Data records
-- ==== Sys2Proof/Certificates/Slice0/Obligations.lean ====
section
/-! DEFINITION. The statements for the provers, and the terms they use. -/

namespace Sys2Proof.Machine

/-! Fibre-local words: each names its checks and what it yields to the fibre in a slot. -/

/-- A word that computes at once: its checks, and its yield from the state at issue. -/
structure LocalWord where
  sp : WordSpec
  y : State → At → Yield

/-- The checks of an RRR word of a port, with its positions. -/
def rrrChecks (port : Nat) (f : RRR) (d a b c : Pos) (ok : Bool) : WordSpec :=
  rrrSpec { port := port, d := d, a := a, b := b, c := c, ty := ok, opt := true } f false false false

/-- The checks of an RI17 word. -/
def ri17Checks (f : RI17) (d a : Pos) (ok : Bool) : WordSpec :=
  { port := some 3, ct := false, gd := f.gd, plain := false, legal := fun w => ok && posOk w d f.d && posOk w a f.a, priv := false,
    regs := posRegs d f.d ++ posRegs a f.a }

/-- The operand a of an RI32 word. -/
def ri32A (f : RI32) : Opd := { cls := if f.k then .k else .g, num := f.a }

/-- The checks of an RI32 word that reads a. -/
def ri32Checks (f : RI32) : WordSpec :=
  { port := some 3, ct := false, gd := f.gd, plain := false, priv := false,
    legal := fun w => posOk w (pDst false) (ri32Dst f) && posOk w { pSrc false with p := false, sp := [] } (ri32A f),
    regs := posRegs (pDst false) (ri32Dst f) ++ posRegs { pSrc false with p := false, sp := [] } (ri32A f) }

/-- Src(x, t) of an operand (R92). -/
def srcAt (s : State) (a : At) (i t : Nat) (o : Opd) : Int := srcOf t (opdVal s a i o (tyN t))
/-- Bits(x, t) of an operand (R92). -/
def bitsAt (s : State) (a : At) (i t : Nat) (o : Opd) : Nat := bitsOf t (opdVal s a i o (tyN t))
/-- The immediate of an RI17 word as operand b (R50). -/
def immOf (f : RI17) : Nat := wrapNat 64 (sext 17 f.imm.toNat)

/-- An arithmetic yield (R101): the exact value, wrapped, or saturated with SAT set when that changes it. -/
def exactYield (d : Opd) (t : Nat) (sat : Bool) (v : Nat → Int) : Yield :=
  yields d (tyN t) (fun i => if sat then putOf t (satTy t (v i)) else putOf t (v i))
    (fun i => if sat && decide (satTy t (v i) ≠ v i) then stSat else 0)

/-- An RRR arithmetic word of one to three sources. -/
def arithWord (f : RRR) (n : Nat) (sat signed : Bool) (v : Int → Int → Int → Int) : LocalWord :=
  let t := f.ty.toNat
  let w := tyWide t
  { sp := rrrChecks 3 f (pDst w) (pSrc w) (if 2 ≤ n then pSrc w else pNone) (if 3 ≤ n then pSrc w else pNone)
      (isIntTy t && (!signed || tySigned t) && decide (f.opt.toNat < (if sat then 2 else 1))),
    y := fun s a => exactYield f.d t (f.opt.toNat == 1) (fun i =>
      v (srcAt s a i t f.a) (if 2 ≤ n then srcAt s a i t f.b else 0) (if 3 ≤ n then srcAt s a i t f.c else 0)) }

/-- An RI17 arithmetic word. -/
def arithWordI (f : RI17) (sat : Bool) (v : Int → Int → Int) : LocalWord :=
  let t := f.ty.toNat
  { sp := ri17Checks f (pDst (tyWide t)) (pSrc (tyWide t)) (isIntTy t && decide (f.opt.toNat < (if sat then 2 else 1))),
    y := fun s a => exactYield f.d t (f.opt.toNat == 1) (fun i => v (srcAt s a i t f.a) (srcOf t (immOf f))) }

/-- An RI32 arithmetic word, of type .s32. -/
def arithWordL (f : RI32) (v : Int → Int → Int) : LocalWord :=
  { sp := ri32Checks f,
    y := fun s a => exactYield (ri32Dst f) 2 false (fun i => v (srcAt s a i 2 (ri32A f)) (srcOf 2 f.imm.toNat)) }

/-- The integer arithmetic words with their exact values (R101). -/
def arithOf (i : Instr) : Option LocalWord :=
  match i with
  | .addRRR f => some (arithWord f 2 true false (fun a b _ => a + b))
  | .addRI17 f => some (arithWordI f true (fun a b => a + b))
  | .addRI32 f => some (arithWordL f (fun a b => a + b))
  | .subRRR f => some (arithWord f 2 true false (fun a b _ => a - b))
  | .subRI17 f => some (arithWordI f true (fun a b => a - b))
  | .subRI32 f => some (arithWordL f (fun a b => a - b))
  | .mulRRR f => some (arithWord f 2 true false (fun a b _ => a * b))
  | .mulRI17 f => some (arithWordI f true (fun a b => a * b))
  | .mulRI32 f => some (arithWordL f (fun a b => a * b))
  | .mulh f => some (arithWord f 2 false false (fun a b _ => (a * b).fdiv (2 ^ tyW f.ty.toNat)))
  | .mad f => some (arithWord f 3 true false (fun a b c => a * b + c))
  | .neg f => some (arithWord f 1 true true (fun a _ _ => -a))
  | .abs f => some (arithWord f 1 true true (fun a _ _ => max a (-a)))
  | .minRRR f => some (arithWord f 2 false false (fun a b _ => min a b))
  | .minRI17 f => some (arithWordI f false (fun a b => min a b))
  | .maxRRR f => some (arithWord f 2 false false (fun a b _ => max a b))
  | .maxRI17 f => some (arithWordI f false (fun a b => max a b))
  | .clamp f => some (arithWord f 3 false false (fun a lo hi => min (max a lo) hi))
  | _ => none

/-- ADDX and SUBX (R102): the W-bit sum or difference through predicate c, which takes the carry or borrow out. -/
def carryWord (f : RRR) (sub : Bool) : LocalWord :=
  let t := f.ty.toNat
  let w := tyWide t
  let x (s : State) (a : At) (i : Nat) : Nat := bitsAt s a i t f.a
  let y (s : State) (a : At) (i : Nat) : Nat := bitsAt s a i t f.b
  let c (s : State) (a : At) (i : Nat) : Nat := opdVal s a i f.c 1
  { sp := rrrChecks 3 f { pDst w with p := false } (pSrc w) (pSrc w) pPred (isIntTy t && f.opt.toNat == 0),
    y := fun s a =>
      { d := f.d, n := tyN t,
        v := fun i => putOf t (if sub then (x s a i : Int) - y s a i - c s a i else x s a i + y s a i + c s a i),
        ps := fun i => [(f.c.num, if sub then decide (x s a i < y s a i + c s a i) else decide (2 ^ tyW t ≤ x s a i + y s a i + c s a i))],
        st := fun _ => 0 } }

def carryOf (i : Instr) : Option LocalWord :=
  match i with
  | .addx f => some (carryWord f false)
  | .subx f => some (carryWord f true)
  | _ => none

/-- A word that maps the bit patterns of its operands to a result of its type. -/
def bitsWord (f : RRR) (n : Nat) (v : Nat → Nat → Nat) : LocalWord :=
  let t := f.ty.toNat
  let w := tyWide t
  { sp := rrrChecks 3 f (pDst w) (pSrc w) (if 2 ≤ n then pSrc w else pNone) pNone (isIntTy t && f.opt.toNat == 0),
    y := fun s a => yields f.d (tyN t) (fun i => putOf t (v (bitsAt s a i t f.a) (if 2 ≤ n then bitsAt s a i t f.b else 0)))
      (fun _ => 0) }
def bitsWordI (f : RI17) (v : Nat → Nat → Nat) : LocalWord :=
  let t := f.ty.toNat
  { sp := ri17Checks f (pDst (tyWide t)) (pSrc (tyWide t)) (isIntTy t && f.opt.toNat == 0),
    y := fun s a => yields f.d (tyN t) (fun i => putOf t (v (bitsAt s a i t f.a) (bitsOf t (immOf f)))) (fun _ => 0) }
def bitsWordL (f : RI32) (v : Nat → Nat → Nat) : LocalWord :=
  { sp := ri32Checks f,
    y := fun s a => yields (ri32Dst f) 1 (fun i => putOf 2 (v (bitsAt s a i 2 (ri32A f)) (bitsOf 2 f.imm.toNat))) (fun _ => 0) }

/-- The bits of `x` that are clear in `y`, within W bits. -/
def clearBits (t x y : Nat) : Nat := x &&& (2 ^ tyW t - 1 - y)

/-- Logic (R104). -/
def logicOf (i : Instr) : Option LocalWord :=
  match i with
  | .andRRR f => some (bitsWord f 2 (· &&& ·))
  | .andRI17 f => some (bitsWordI f (· &&& ·))
  | .andRI32 f => some (bitsWordL f (· &&& ·))
  | .orRRR f => some (bitsWord f 2 (· ||| ·))
  | .orRI17 f => some (bitsWordI f (· ||| ·))
  | .orRI32 f => some (bitsWordL f (· ||| ·))
  | .xorRRR f => some (bitsWord f 2 (· ^^^ ·))
  | .xorRI17 f => some (bitsWordI f (· ^^^ ·))
  | .xorRI32 f => some (bitsWordL f (· ^^^ ·))
  | .andnRRR f => some (bitsWord f 2 (clearBits f.ty.toNat))
  | .andnRI17 f => some (bitsWordI f (clearBits f.ty.toNat))
  | .andnRI32 f => some (bitsWordL f (clearBits 2))
  | .not f => some (bitsWord f 1 (fun x _ => 2 ^ tyW f.ty.toNat - 1 - x))
  | _ => none

/-- A shifting word: the count is the 32 bits of b, or the immediate. -/
def shiftWord (f : RRR) (v : Nat → Nat → Nat → Nat) : LocalWord :=
  let t := f.ty.toNat
  let w := tyWide t
  { sp := rrrChecks 3 f (pDst w) (pSrc w) (pSrc false) pNone (isIntTy t && f.opt.toNat == 0),
    y := fun s a => yields f.d (tyN t) (fun i => v t (opdVal s a i f.a (tyN t)) (opdVal s a i f.b 1 % 2 ^ 32)) (fun _ => 0) }
def shiftWordI (f : RI17) (v : Nat → Nat → Nat → Nat) : LocalWord :=
  let t := f.ty.toNat
  { sp := ri17Checks f (pDst (tyWide t)) (pSrc (tyWide t)) (isIntTy t && f.opt.toNat == 0),
    y := fun s a => yields f.d (tyN t) (fun i => v t (opdVal s a i f.a (tyN t)) (immOf f % 2 ^ 32)) (fun _ => 0) }

/-- Shifts and rotates by any count (R105): exact in the integers, then wrapped. -/
def shlVal (t x n : Nat) : Nat := putOf t (wrapTy t (srcOf t x * 2 ^ n))
def shrVal (t x n : Nat) : Nat := putOf t ((srcOf t x).fdiv (2 ^ n))
def rotVal (t x n : Nat) : Nat :=
  putOf t (((bitsOf t x * 2 ^ (n % tyW t)) % 2 ^ tyW t + (bitsOf t x * 2 ^ (n % tyW t)) / 2 ^ tyW t : Nat) : Int)

def shiftOf (i : Instr) : Option LocalWord :=
  match i with
  | .shlRRR f => some (shiftWord f shlVal)
  | .shlRI17 f => some (shiftWordI f shlVal)
  | .shrRRR f => some (shiftWord f shrVal)
  | .shrRI17 f => some (shiftWordI f shrVal)
  | .rotRRR f => some (shiftWord f rotVal)
  | .rotRI17 f => some (shiftWordI f rotVal)
  | _ => none
/-- A counting word writes one 32-bit register (R106). -/
def countWord (f : RRR) (v : Nat → Nat → Nat) : LocalWord :=
  let t := f.ty.toNat
  { sp := rrrChecks 3 f (pDst false) (pSrc (tyWide t)) pNone pNone (isIntTy t && f.opt.toNat == 0),
    y := fun s a => yields f.d 1 (fun i => v (tyW t) (bitsAt s a i t f.a)) (fun _ => 0) }

/-- A bit field of the W-bit pattern `x`, by position and length (R107). -/
def bfxVal (t x spec : Nat) : Nat :=
  let pos := min (slice spec 0 8) (tyW t)
  let len := min (slice spec 8 8) (tyW t - pos)
  let v := slice (bitsOf t x) pos len
  putOf t (if tySigned t ∧ 0 < len ∧ 2 ^ (len - 1) ≤ v then (v : Int) - 2 ^ len else v)

/-- BFI (R107). -/
def bfiVal (t x y spec : Nat) : Nat :=
  let pos := min (slice spec 0 8) (tyW t)
  let len := min (slice spec 8 8) (tyW t - pos)
  let m := (2 ^ len - 1) * 2 ^ pos
  putOf t (((bitsOf t x &&& (2 ^ tyW t - 1 - bitsOf t m)) ||| ((bitsOf t y * 2 ^ pos) &&& m) : Nat) : Int)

### Task directions
Lines to set down from above: the line with "structure LocalWord where", the line with "3 ≤ n then pSrc w else pNone)", and every line between, each exactly as written.

### Task response
structure LocalWord where
  sp : WordSpec
  y : State → At → Yield

/-- The checks of an RRR word of a port, with its positions. -/
def rrrChecks (port : Nat) (f : RRR) (d a b c : Pos) (ok : Bool) : WordSpec :=
  rrrSpec { port := port, d := d, a := a, b := b, c := c, ty := ok, opt := true } f false false false

/-- The checks of an RI17 word. -/
def ri17Checks (f : RI17) (d a : Pos) (ok : Bool) : WordSpec :=
  { port := some 3, ct := false, gd := f.gd, plain := false, legal := fun w => ok && posOk w d f.d && posOk w a f.a, priv := false,
    regs := posRegs d f.d ++ posRegs a f.a }

/-- The operand a of an RI32 word. -/
def ri32A (f : RI32) : Opd := { cls := if f.k then .k else .g, num := f.a }

/-- The checks of an RI32 word that reads a. -/
def ri32Checks (f : RI32) : WordSpec :=
  { port := some 3, ct := false, gd := f.gd, plain := false, priv := false,
    legal := fun w => posOk w (pDst false) (ri32Dst f) && posOk w { pSrc false with p := false, sp := [] } (ri32A f),
    regs := posRegs (pDst false) (ri32Dst f) ++ posRegs { pSrc false with p := false, sp := [] } (ri32A f) }

/-- Src(x, t) of an operand (R92). -/
def srcAt (s : State) (a : At) (i t : Nat) (o : Opd) : Int := srcOf t (opdVal s a i o (tyN t))
/-- Bits(x, t) of an operand (R92). -/
def bitsAt (s : State) (a : At) (i t : Nat) (o : Opd) : Nat := bitsOf t (opdVal s a i o (tyN t))
/-- The immediate of an RI17 word as operand b (R50). -/
def immOf (f : RI17) : Nat := wrapNat 64 (sext 17 f.imm.toNat)

/-- An arithmetic yield (R101): the exact value, wrapped, or saturated with SAT set when that changes it. -/
def exactYield (d : Opd) (t : Nat) (sat : Bool) (v : Nat → Int) : Yield :=
  yields d (tyN t) (fun i => if sat then putOf t (satTy t (v i)) else putOf t (v i))
    (fun i => if sat && decide (satTy t (v i) ≠ v i) then stSat else 0)

/-- An RRR arithmetic word of one to three sources. -/
def arithWord (f : RRR) (n : Nat) (sat signed : Bool) (v : Int → Int → Int → Int) : LocalWord :=
  let t := f.ty.toNat
  let w := tyWide t
  { sp := rrrChecks 3 f (pDst w) (pSrc w) (if 2 ≤ n then pSrc w else pNone) (if 3 ≤ n then pSrc w else pNone)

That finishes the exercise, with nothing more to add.